* _AVAILABLE DATA_
-- ==== Sys2Proof/Laws/State.lean ====
section
/-! SUPPORT. What each named operation leaves of the state, one lemma for each field it does not touch, and what it makes of the field it does. -/

namespace Sys2Proof.Machine

variable (s : State)

/-! ### setReg -/

@[simp] theorem setReg_pending (off : Nat) (w : Word) : (setReg s off w).pending = s.pending := rfl
@[simp] theorem setReg_time (off : Nat) (w : Word) : (setReg s off w).time = s.time := rfl
@[simp] theorem setReg_free (off : Nat) (w : Word) : (setReg s off w).free = s.free := rfl
@[simp] theorem setReg_part (off : Nat) (w : Word) : (setReg s off w).part = s.part := rfl
@[simp] theorem setReg_bus (off : Nat) (w : Word) : (setReg s off w).bus = s.bus := rfl
@[simp] theorem setReg_mem (off : Nat) (w : Word) : (setReg s off w).mem = s.mem := rfl
@[simp] theorem setReg_rings (off : Nat) (w : Word) : (setReg s off w).rings = s.rings := rfl
@[simp] theorem setReg_tiles (off : Nat) (w : Word) : (setReg s off w).tiles = s.tiles := rfl
@[simp] theorem setReg_arr (off : Nat) (w : Word) : (setReg s off w).arr = s.arr := rfl
@[simp] theorem setReg_gaugeCnt (off : Nat) (w : Word) : (setReg s off w).gaugeCnt = s.gaugeCnt := rfl
@[simp] theorem setReg_gov (off : Nat) (w : Word) : (setReg s off w).gov = s.gov := rfl
@[simp] theorem setReg_spn (off : Nat) (w : Word) : (setReg s off w).spn = s.spn := rfl
@[simp] theorem setReg_fab (off : Nat) (w : Word) : (setReg s off w).fab = s.fab := rfl
@[simp] theorem setReg_twin (off : Nat) (w : Word) : (setReg s off w).twin = s.twin := rfl
@[simp] theorem setReg_ra (off : Nat) (w : Word) : (setReg s off w).ra = s.ra := rfl
@[simp] theorem setReg_jnl (off : Nat) (w : Word) : (setReg s off w).jnl = s.jnl := rfl
@[simp] theorem setReg_err (off : Nat) (w : Word) : (setReg s off w).err = s.err := rfl
@[simp] theorem setReg_sec (off : Nat) (w : Word) : (setReg s off w).sec = s.sec := rfl
@[simp] theorem setReg_rtn (off : Nat) (w : Word) : (setReg s off w).rtn = s.rtn := rfl
@[simp] theorem setReg_power (off : Nat) (w : Word) : (setReg s off w).power = s.power := rfl
@[simp] theorem setReg_didleAsked (off : Nat) (w : Word) : (setReg s off w).didleAsked = s.didleAsked := rfl
@[simp] theorem setReg_link (off : Nat) (w : Word) : (setReg s off w).link = s.link := rfl
@[simp] theorem setReg_fanWait (off : Nat) (w : Word) : (setReg s off w).fanWait = s.fanWait := rfl
@[simp] theorem setReg_fanUsed (off : Nat) (w : Word) : (setReg s off w).fanUsed = s.fanUsed := rfl
@[simp] theorem setReg_fanSlot (off : Nat) (w : Word) : (setReg s off w).fanSlot = s.fanSlot := rfl
@[simp] theorem setReg_auxSeen (off : Nat) (w : Word) : (setReg s off w).auxSeen = s.auxSeen := rfl
@[simp] theorem setReg_out (off : Nat) (w : Word) : (setReg s off w).out = s.out := rfl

* _EXERCISE PROMPT_
All lines above between those holding "s.arr := rfl" and "s.ra := rfl", inclusive, must be set down unchanged, and no other line may be included.

* _EXERCISE RESULT_
@[simp] theorem setReg_arr (off : Nat) (w : Word) : (setReg s off w).arr = s.arr := rfl
@[simp] theorem setReg_gaugeCnt (off : Nat) (w : Word) : (setReg s off w).gaugeCnt = s.gaugeCnt := rfl
@[simp] theorem setReg_gov (off : Nat) (w : Word) : (setReg s off w).gov = s.gov := rfl
@[simp] theorem setReg_spn (off : Nat) (w : Word) : (setReg s off w).spn = s.spn := rfl
@[simp] theorem setReg_fab (off : Nat) (w : Word) : (setReg s off w).fab = s.fab := rfl
@[simp] theorem setReg_twin (off : Nat) (w : Word) : (setReg s off w).twin = s.twin := rfl
@[simp] theorem setReg_ra (off : Nat) (w : Word) : (setReg s off w).ra = s.ra := rfl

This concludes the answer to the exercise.